• _TASK TO COMPLETE_
Reproduce all the entries beneath this sentence exactly.

• _EXERCISE INPUT_

/-- Deliver the end of the launch: with a signal to lower, once everything that release covers is performed (R95, R236). -/
def launchTry (s : State) (l : Launch) : State :=
  let d := l.queue / 8
  let k := relKeyLaunch l.id
  let wh := pktWhere s l.queue l.num
  if l.statusva ≠ 0 ∧ (¬ linesOpen s (tlbSpindle d) l.ctx l.statusva 128 (mQ s l.queue wh) ∨
      wayHeld s (tlbSpindle d) l.ctx l.statusva 128 .write (mQ s l.queue wh)) then s
  else if l.sig = 0 then launchDeliver s l
  -- a release of what the queue itself has under way (R225)
  else if s.xacts.any fun x => x.mkind == 4 && x.mid == l.queue && x.path == 6 && x.st != .answered then s
  else if ¬ launchCovered s l then s
  else if ¬ relOpen s d k then relMark s d k
  else launchDeliver (relDone s d k) l

/-- An ended launch whose delivery is not owed by a frozen queue. -/
def toDeliver (s : State) (l : Launch) : Bool :=
  (match l.phase with | .ended => true | _ => false) && !(s.queue l.queue).owed.contains l.id

/-- The launch ends: its cores and save slots become free, and its status is delivered when its writes are performed. -/
def launchEnd (s : State) (id : Nat) : State :=
  match s.launch id with
  | none => s
  | some l =>
    let mine := fun (c : Nat) => l.cores.contains c && (s.core c).launch == id
    let cover := s.xacts.filterMap fun x => match masterCore x.mkind x.mid with | some c => if mine (c % 512) then some x.id else none | none => none
    let coverSh := (l.cores.filter mine).flatMap fun c => (s.core c).shq.map fun x => (c, x.ch, x.id)
    let coverV := s.dies.flatMap fun y => (y.2.fires.filter fun f => mine f.2.1).map fun f => VCover.fire y.1 f
    let st := launchStatus l
    let s := trace s l (l.queue / 8) 12 48 0 st
    let l := { l with phase := .ended, status := st, relT := s.gtc, relFirst := if l.badDict then 0 else l.relFirst, cover := cover, coverSh := coverSh, coverV := l.coverV ++ coverV }
    let s := l.cores.foldl (fun s i => let c := s.core i
      if c.launch = id ∧ c.mode ≠ .retired then
        s.setCore i { c with mode := .free, launch := 0, task := none, parked := [], openGroup := none
                             unpins := c.unpins ++ heldPins c.arch.tfports, arch := { c.arch with tfports := [] } }
      else s) s
    let s := { s with groups := s.groups.filter fun (g : SGroup) => g.launch != id
                      saveUse := s.saveUse.map fun (p : Nat × List Nat) => (p.1, p.2.filter fun x => x != id)
                      saves := s.saves.filter (fun (x : Nat × Nat × Core) => x.1 != id)
                      pool := s.pool.filter fun (x : Nat × Nat × Memory) => x.1 != id }
    launchTry (s.setLaunch l) l

/-- Has a core committed stores that have not translated? A terminated task's writes are released (R115). -/
def storesLeft (c : Core) : Bool := c.accs.any fun a => match a.kind with | .wr => true | _ => false
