/-! ### Commit (R158) -/

/-- Has every store of the open segment translated (R355)? -/
def storesWalked (c : Core) : Bool := c.accs.all fun a => match a.kind with | .walk => a.phys.isSome | _ => true

/-- VAs that the elements of a store through a slot go to, those of a busy tile as before its conversion (R210; log 115). -/
def slotTargets (s : State) (core : Nat) (b : BufStore) : List Nat :=
  match b.kind with
  | .dev _ _ => []
  | .slot d w elems => elems.flatMap fun e =>
      (writeTargets s (s.core core).ctx d e.1 (s.dieBase + core / 64)).flatMap fun va => [va, va + w / 8 - 1]
/-- The pages that such elements need and no walk of the store has found. -/
def pagesLeft (s : State) (core : Nat) (b : BufStore) : List Nat :=
  let c := s.core core
  (slotTargets s core b).foldl (fun l va =>
    if (walkPhys c b.walks va).isSome || l.any (fun x => x / 65536 == va / 65536) then l else l ++ [va]) []
/-- Are walks of the open segment's slot stores still to be asked for: elements whose tile was converted, or was busy, since their issue? -/
def walksLeft (s : State) (core : Nat) : Bool := (s.core core).arch.stores.any fun b => pagesLeft s core b != []
/-- Ask for them: the commit waits until they report (R355). -/
def askWalks (s : State) (core : Nat) : State :=
  (s.core core).arch.stores.foldl (fun s b =>
    let l := pagesLeft s core b
    if l = [] then s
    else
      let c := s.core core
      let cu : Cursor := ⟨core, b.lane, b.seq, b.pos, 0, false, false, s.gtc⟩
      let ids := (List.range l.length).map fun i => c.nextAcc + i
      let c := addAccs c (l.map fun a => mkAcc cu 0 .walk a 1 0 0 0)
      s.setCore core { c with arch := { c.arch with stores := c.arch.stores.map fun x => if x = b then { x with walks := x.walks ++ ids } else x } }) s

/-- The committed accesses of one buffered store. -/
def storeAccs (c : Core) (g : Nat) (b : BufStore) : List Acc :=
  let cu : Cursor := ⟨0, b.lane, b.seq, b.pos, 0, false, false, g⟩
  let pages := c.accs.filterMap fun a => if b.walks.contains a.id then a.phys.map fun p => (a.va / 65536, p) else none
  match b.kind with
  | .dev parts rel => parts.map fun p => { mkAcc cu 0 .wr p.1 p.2.1 p.2.2 0 0 with phys := walkPhys c b.walks p.1, rel := rel }
  | .slot d w elems => elems.map fun e => { mkAcc cu 0 .wr 0 (w / 8) e.2 0 0 with elem := some (d, e.1), pages := pages }

/-- Beats and drains issued before the checkpoint are folded into the state at the checkpoint (R167). -/
def isFolded (p : Pend) : Bool := match p.eff with | .beat _ _ _ _ _ _ _ _ => true | .spad _ => p.lane == 8 | _ => false
def foldMatrix (c : Core) : Core :=
  let l := sortPend (c.arch.pend.filter isFolded)
  l.foldl (fun c p => applyEff p c) { c with arch := { c.arch with pend := c.arch.pend.filter fun p => !isFolded p } }

/-- A command enters the time-sorted buffer (R377). -/
def enterCmd (g : Nat) (x : ShCmd) : ShCmd :=
  { x with teff := if x.t.toNat ≤ g then g else x.t.toNat, late := decide (x.t ≠ 0) && decide (x.t.toNat < g) }

/-- Send one posted request (R309, R358, R390 to R395). -/
def sendPosted (s : State) (core : Nat) (p : Posted) : State :=
  let d := core / 64
  let c := s.core core
  match p with
  | .spawn lo hi => spawnGroup s core lo.toNat hi.toNat
  | .relay img => { s with convs := s.convs ++ [⟨s.nextId, false, c.ctx, d, img, false, [], false, false, 0, []⟩], nextId := s.nextId + 1 }
  | .reshard img va => { s with convs := s.convs ++ [⟨s.nextId, true, c.ctx, d, img, false, [], dRly img, false, va, []⟩], nextId := s.nextId + 1 }
  | .vset i img =>
    let y := s.die d
    s.setDie d { y with vent := FMap.set 0 y.vent i (if vtV img then vtSet img 221 9 c.ctx else 0), ventSt := FMap.erase y.ventSt i }
  | .vready i => let y := s.die d; s.setDie d { y with fires := y.fires ++ [(i, core, s.gtc)] }
  | .vgroup g destroy mask =>
    -- to a die of another module a packet leaves at once (log 111)
    ((List.range 32).filter fun j => mask.getLsbD j).foldl (fun s j =>
      let t := BitVec.ofNat 64 (s.gtc + 16)
      if (localDie s j).isSome then { s with grpUpd := s.grpUpd ++ [(j, g, destroy, t)] }
      else sendPacket s d (core % 64) ⟨mkHdr 9 1 (s.dieBase + d) (core % 64) j 49 false 0 0 c.ctx 0 0 0 s.gtc,
        padData [BitVec.ofNat 64 g, if destroy then 1 else 0, t], [], .plain⟩) s
  | .collmode on => s.setDie d { s.die d with ventMode := on }
  | .aflags clr => s.setCore core { c with aflags := c.aflags &&& ~~~clr }
  | .daflags clr => s.setDie d { s.die d with daflags := (s.die d).daflags &&& ~~~clr }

• _ANSWER TO THE PROBLEM_
/-- Deliver the end of the launch: with a signal to lower, once everything that release covers is performed (R95, R236). -/
def launchTry (s : State) (l : Launch) : State :=
  let d := l.queue / 8
  let k := relKeyLaunch l.id
  let wh := pktWhere s l.queue l.num
  if l.statusva ≠ 0 ∧ (¬ linesOpen s (tlbSpindle d) l.ctx l.statusva 128 (mQ s l.queue wh) ∨
      wayHeld s (tlbSpindle d) l.ctx l.statusva 128 .write (mQ s l.queue wh)) then s
  else if l.sig = 0 then launchDeliver s l
  -- a release of what the queue itself has under way (R225)
  else if s.xacts.any fun x => x.mkind == 4 && x.mid == l.queue && x.path == 6 && x.st != .answered then s
  else if ¬ launchCovered s l then s
  else if ¬ relOpen s d k then relMark s d k
  else launchDeliver (relDone s d k) l

/-- An ended launch whose delivery is not owed by a frozen queue. -/
def toDeliver (s : State) (l : Launch) : Bool :=
  (match l.phase with | .ended => true | _ => false) && !(s.queue l.queue).owed.contains l.id

/-- The launch ends: its cores and save slots become free, and its status is delivered when its writes are performed. -/
def launchEnd (s : State) (id : Nat) : State :=
  match s.launch id with
  | none => s
  | some l =>
    let mine := fun (c : Nat) => l.cores.contains c && (s.core c).launch == id
    let cover := s.xacts.filterMap fun x => match masterCore x.mkind x.mid with | some c => if mine (c % 512) then some x.id else none | none => none
    let coverSh := (l.cores.filter mine).flatMap fun c => (s.core c).shq.map fun x => (c, x.ch, x.id)
    let coverV := s.dies.flatMap fun y => (y.2.fires.filter fun f => mine f.2.1).map fun f => VCover.fire y.1 f
    let st := launchStatus l
    let s := trace s l (l.queue / 8) 12 48 0 st
    let l := { l with phase := .ended, status := st, relT := s.gtc, relFirst := if l.badDict then 0 else l.relFirst, cover := cover, coverSh := coverSh, coverV := l.coverV ++ coverV }
    let s := l.cores.foldl (fun s i => let c := s.core i
      if c.launch = id ∧ c.mode ≠ .retired then
        s.setCore i { c with mode := .free, launch := 0, task := none, parked := [], openGroup := none
                             unpins := c.unpins ++ heldPins c.arch.tfports, arch := { c.arch with tfports := [] } }
      else s) s
    let s := { s with groups := s.groups.filter fun (g : SGroup) => g.launch != id
                      saveUse := s.saveUse.map fun (p : Nat × List Nat) => (p.1, p.2.filter fun x => x != id)
                      saves := s.saves.filter (fun (x : Nat × Nat × Core) => x.1 != id)
                      pool := s.pool.filter fun (x : Nat × Nat × Memory) => x.1 != id }
    launchTry (s.setLaunch l) l

/-- Has a core committed stores that have not translated? A terminated task's writes are released (R115). -/
def storesLeft (c : Core) : Bool := c.accs.any fun a => match a.kind with | .wr => true | _ => false
/-! ### Commit (R158) -/

/-- Has every store of the open segment translated (R355)? -/
def storesWalked (c : Core) : Bool := c.accs.all fun a => match a.kind with | .walk => a.phys.isSome | _ => true

/-- VAs that the elements of a store through a slot go to, those of a busy tile as before its conversion (R210; log 115). -/
def slotTargets (s : State) (core : Nat) (b : BufStore) : List Nat :=
  match b.kind with
  | .dev _ _ => []
  | .slot d w elems => elems.flatMap fun e =>
      (writeTargets s (s.core core).ctx d e.1 (s.dieBase + core / 64)).flatMap fun va => [va, va + w / 8 - 1]
/-- The pages that such elements need and no walk of the store has found. -/
def pagesLeft (s : State) (core : Nat) (b : BufStore) : List Nat :=
  let c := s.core core
  (slotTargets s core b).foldl (fun l va =>
    if (walkPhys c b.walks va).isSome || l.any (fun x => x / 65536 == va / 65536) then l else l ++ [va]) []
/-- Are walks of the open segment's slot stores still to be asked for: elements whose tile was converted, or was busy, since their issue? -/
def walksLeft (s : State) (core : Nat) : Bool := (s.core core).arch.stores.any fun b => pagesLeft s core b != []
/-- Ask for them: the commit waits until they report (R355). -/
def askWalks (s : State) (core : Nat) : State :=
  (s.core core).arch.stores.foldl (fun s b =>
    let l := pagesLeft s core b
    if l = [] then s
    else
      let c := s.core core
      let cu : Cursor := ⟨core, b.lane, b.seq, b.pos, 0, false, false, s.gtc⟩
      let ids := (List.range l.length).map fun i => c.nextAcc + i
      let c := addAccs c (l.map fun a => mkAcc cu 0 .walk a 1 0 0 0)
      s.setCore core { c with arch := { c.arch with stores := c.arch.stores.map fun x => if x = b then { x with walks := x.walks ++ ids } else x } }) s

/-- The committed accesses of one buffered store. -/
def storeAccs (c : Core) (g : Nat) (b : BufStore) : List Acc :=
  let cu : Cursor := ⟨0, b.lane, b.seq, b.pos, 0, false, false, g⟩
  let pages := c.accs.filterMap fun a => if b.walks.contains a.id then a.phys.map fun p => (a.va / 65536, p) else none
  match b.kind with
  | .dev parts rel => parts.map fun p => { mkAcc cu 0 .wr p.1 p.2.1 p.2.2 0 0 with phys := walkPhys c b.walks p.1, rel := rel }
  | .slot d w elems => elems.map fun e => { mkAcc cu 0 .wr 0 (w / 8) e.2 0 0 with elem := some (d, e.1), pages := pages }

/-- Beats and drains issued before the checkpoint are folded into the state at the checkpoint (R167). -/
def isFolded (p : Pend) : Bool := match p.eff with | .beat _ _ _ _ _ _ _ _ => true | .spad _ => p.lane == 8 | _ => false
def foldMatrix (c : Core) : Core :=
  let l := sortPend (c.arch.pend.filter isFolded)
  l.foldl (fun c p => applyEff p c) { c with arch := { c.arch with pend := c.arch.pend.filter fun p => !isFolded p } }

/-- A command enters the time-sorted buffer (R377). -/
def enterCmd (g : Nat) (x : ShCmd) : ShCmd :=
  { x with teff := if x.t.toNat ≤ g then g else x.t.toNat, late := decide (x.t ≠ 0) && decide (x.t.toNat < g) }

/-- Send one posted request (R309, R358, R390 to R395). -/
def sendPosted (s : State) (core : Nat) (p : Posted) : State :=
  let d := core / 64
  let c := s.core core
  match p with
  | .spawn lo hi => spawnGroup s core lo.toNat hi.toNat
  | .relay img => { s with convs := s.convs ++ [⟨s.nextId, false, c.ctx, d, img, false, [], false, false, 0, []⟩], nextId := s.nextId + 1 }
  | .reshard img va => { s with convs := s.convs ++ [⟨s.nextId, true, c.ctx, d, img, false, [], dRly img, false, va, []⟩], nextId := s.nextId + 1 }
  | .vset i img =>
    let y := s.die d
    s.setDie d { y with vent := FMap.set 0 y.vent i (if vtV img then vtSet img 221 9 c.ctx else 0), ventSt := FMap.erase y.ventSt i }
  | .vready i => let y := s.die d; s.setDie d { y with fires := y.fires ++ [(i, core, s.gtc)] }
  | .vgroup g destroy mask =>
    -- to a die of another module a packet leaves at once (log 111)
    ((List.range 32).filter fun j => mask.getLsbD j).foldl (fun s j =>
      let t := BitVec.ofNat 64 (s.gtc + 16)
      if (localDie s j).isSome then { s with grpUpd := s.grpUpd ++ [(j, g, destroy, t)] }
      else sendPacket s d (core % 64) ⟨mkHdr 9 1 (s.dieBase + d) (core % 64) j 49 false 0 0 c.ctx 0 0 0 s.gtc,
        padData [BitVec.ofNat 64 g, if destroy then 1 else 0, t], [], .plain⟩) s
  | .collmode on => s.setDie d { s.die d with ventMode := on }
  | .aflags clr => s.setCore core { c with aflags := c.aflags &&& ~~~clr }
  | .daflags clr => s.setDie d { s.die d with daflags := (s.die d).daflags &&& ~~~clr }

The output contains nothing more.